• [Exercise aim] Find the lines below in which the string "countMalformed" occurs. Copy each one.

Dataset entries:
◇ ◇ ◇ ◇
-- ==== Sys2Proof/Machine/Manage.lean ====
section
/-!
DEFINITION. The arrival of a frame that has passed the port checks (R5, R13, R32) and the serving of a
management request (R175 to R177, R185).
-/

namespace Sys2Proof.Machine

/-! ### Arrivals -/

/-- The entry number of a port's silence condition (R13). -/
def silenceEntry : PortId → Nat
  | .a => 15
  | .b => 16

/-- The silence timer of a port set now, while a SUPERVISION table is active (R13). -/
def State.silenceTimer (s : State) : Option Timer := s.banks.active.map (fun b => s.timer b.supervision.tPortSilent)

/-- A passing arrival at its port (R13). -/
def State.passArrival (s : State) (p : PortId) : State :=
  (s.putPort p { s.port p with silent := false, lastArrival := s.now, silenceTimer := s.silenceTimer }).handOn
    [silenceEntry p]

/-- Whether a match entry matches a frame (R32). -/
def MatchEntry.hits (m : MatchEntry) (f : Frame) : Bool :=
  m.enable && decide (f.kind = m.kind) && (decide (m.source = 0) || decide (m.source = f.src)) &&
    decide (m.offset < f.payload.length) && decide (f.payload.getD m.offset 0 &&& m.mask = m.value &&& m.mask)

/-- One match entry tested (R32): the trigger, then the FRAME record. -/
def State.testMatch (f : Frame) (s : State) (k : Fin 4) : State :=
  if (s.cls.matchers.get k).hits f then
    (s.sendTrigger .frameMatch (b8 k.val)).writeRecord .frame (b8 k.val)
      ([f.kind, f.src] ++ padTo 8 (f.payload.take 8))
  else s

/-- The four match entries tested in ascending number (R32). -/
def State.testMatches (s : State) (f : Frame) : State :=
  ([0, 1, 2, 3] : List (Fin 4)).foldl (State.testMatch f) s

/-- The forwarding of a frame, on DEST alone (R5). -/
def State.forward (s : State) (p : PortId) (f : Frame) : State :=
  if f.dest = s.nodeByte then s else s.offerForwarded (otherPort p) f

/-- A frame that has passed the port checks, up to the classifier: the port's silence, the match entries,
the forwarding (R5, R13, R32; log 6). -/
def State.arrived (s : State) (p : PortId) (f : Frame) : State :=
  (((s.passArrival p).testMatches f).settle.forward p f).settle

/-- The whole arrival of a passing frame: then what the classifier makes of it, and the end of the event
(R23). -/
def State.arrive (s : State) (p : PortId) (f : Frame) (consume : State → State) : State :=
  (consume (s.arrived p f)).finish

/-! ### Requests -/

/-- The malformed-request count raised (R175). -/
def State.countMalformed (s : State) : State := s.withMgmt { s.mgmt with malformed := bump s.mgmt.malformed }

/-- Whether a request's source is malformed (R175). -/
def State.badSource (s : State) (src : Byte) : Bool := decide (src = 0 ∨ src = 127 ∨ src = s.nodeByte)

/-- Whether a brake-group request's scope names this device (R175). -/
def State.scopeOwn (s : State) (h : ReqHead) : Bool :=
  (decide (h.scopeKind = 1) && (s.ownIndex h.scopeNumber.toNat).isSome) ||
    (decide (h.scopeKind = 2) && decide (h.scopeNumber.toNat = s.ident.position.val))

/-- Whether a well-sourced request is served (R175). -/
def State.serves (s : State) (h : ReqHead) : Bool :=
  decide (h.dest = s.nodeByte) || (decide (h.dest = 127) && s.scopeOwn h)

/-- A scope kind that R190 lists (R176). -/
def scopeListed (h : ReqHead) : Bool := decide (h.scopeKind.toNat < 3)

/-- The open load cancelled at the arrival of a request (R144). -/
def State.cancelLoad (s : State) : State := s.withBanks s.banks.cancelLoad

/-- Offerings wait while a request is taken (R185). -/
def State.inRequest (s : State) (b : Bool) : State := s.withWork { s.work with inRequest := b }

/-- The MGMT_REPLY of a request (R177). -/
def replyFrame (h : ReqHead) (code : Byte) (r : Reply) : Orig :=
  ⟨kindReply, h.src, [code] ++ word16 h.tag ++ [r.status.code] ++ r.data⟩

/-- Step 4 of R177, after every effect of step 3: what the request left is handed on and evaluated, then
the reply is offered to the arrival port (log 8). -/
def State.reply (h : ReqHead) (code : Byte) (t : Taken) : State :=
  ((t.1.settle.evaluateIfDue).settle.offerReply h.port (replyFrame h code t.2)).settle

/-- What the owner of a served request finds: an open load that the request does not continue is
cancelled (step 1 of R177). -/
def State.taking (s : State) (continues : State → Bool) : State :=
  (if continues s then s else s.cancelLoad).inRequest true

/-- Steps 2 and 3 of R177: an unlisted scope kind is refused (R176) with no values, a SET_MODE too (log 44), else
the owner takes the request. -/
def State.takeWith (s : State) (h : ReqHead) (take : State → Taken) : Taken :=
  if scopeListed h then take s else refuse s .invalid

/-- A served request (R177): the load cancelled, the owner's taking, the reply, the offering. -/
def State.serve (s : State) (h : ReqHead) (code : Byte) (continues : State → Bool) (take : State → Taken) : State :=
  (((State.reply h code ((s.taking continues).takeWith h take)).inRequest false).callOffer).settle

/-- A request at the responder (R175): counted when malformed, served, or left alone. -/
def State.respond (s : State) (h : ReqHead) (code : Byte) (continues : State → Bool) (take : State → Taken) : State :=
  if s.badSource h.src then s.countMalformed
  else if s.serves h then s.serve h code continues take
  else s

/-- A request's way through the classifier: handed to the responder when its DEST is the device's own
address or 127 (R23). -/
def State.consumeRequest (s : State) (h : ReqHead) (code : Byte) (continues : State → Bool) (take : State → Taken) :
    State :=
  if h.dest = s.nodeByte ∨ h.dest = 127 then s.respond h code continues take else s

/-- No request but LOAD_SEGMENT continues an open load (R144). -/
def neverContinues : State → Bool := fun _ => false

/-- The whole event of a request command: its frame arrives and the responder takes it. -/
def State.request (s : State) (h : ReqHead) (code : Byte) (params : List Byte) (continues : State → Bool)
    (take : State → Taken) : State :=
  s.arrive h.port (requestFrame h code params) (fun t => t.consumeRequest h code continues take)

/-- Every command's outcome: the device goes on (log 30). -/
abbrev Outcome := Host.Outcome State Fault Refusal

/-- The event of a request command with no continuation, as an outcome. -/
def requestOutcome (s : State) (h : ReqHead) (code : Byte) (params : List Byte) (take : State → Taken) : Outcome :=
  .next (s.request h code params neverContinues take)

end Sys2Proof.Machine
end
◇ ◇ ◇ ◇
• [Answer section]
def State.countMalformed (s : State) : State := s.withMgmt { s.mgmt with malformed := bump s.mgmt.malformed }
  if s.badSource h.src then s.countMalformed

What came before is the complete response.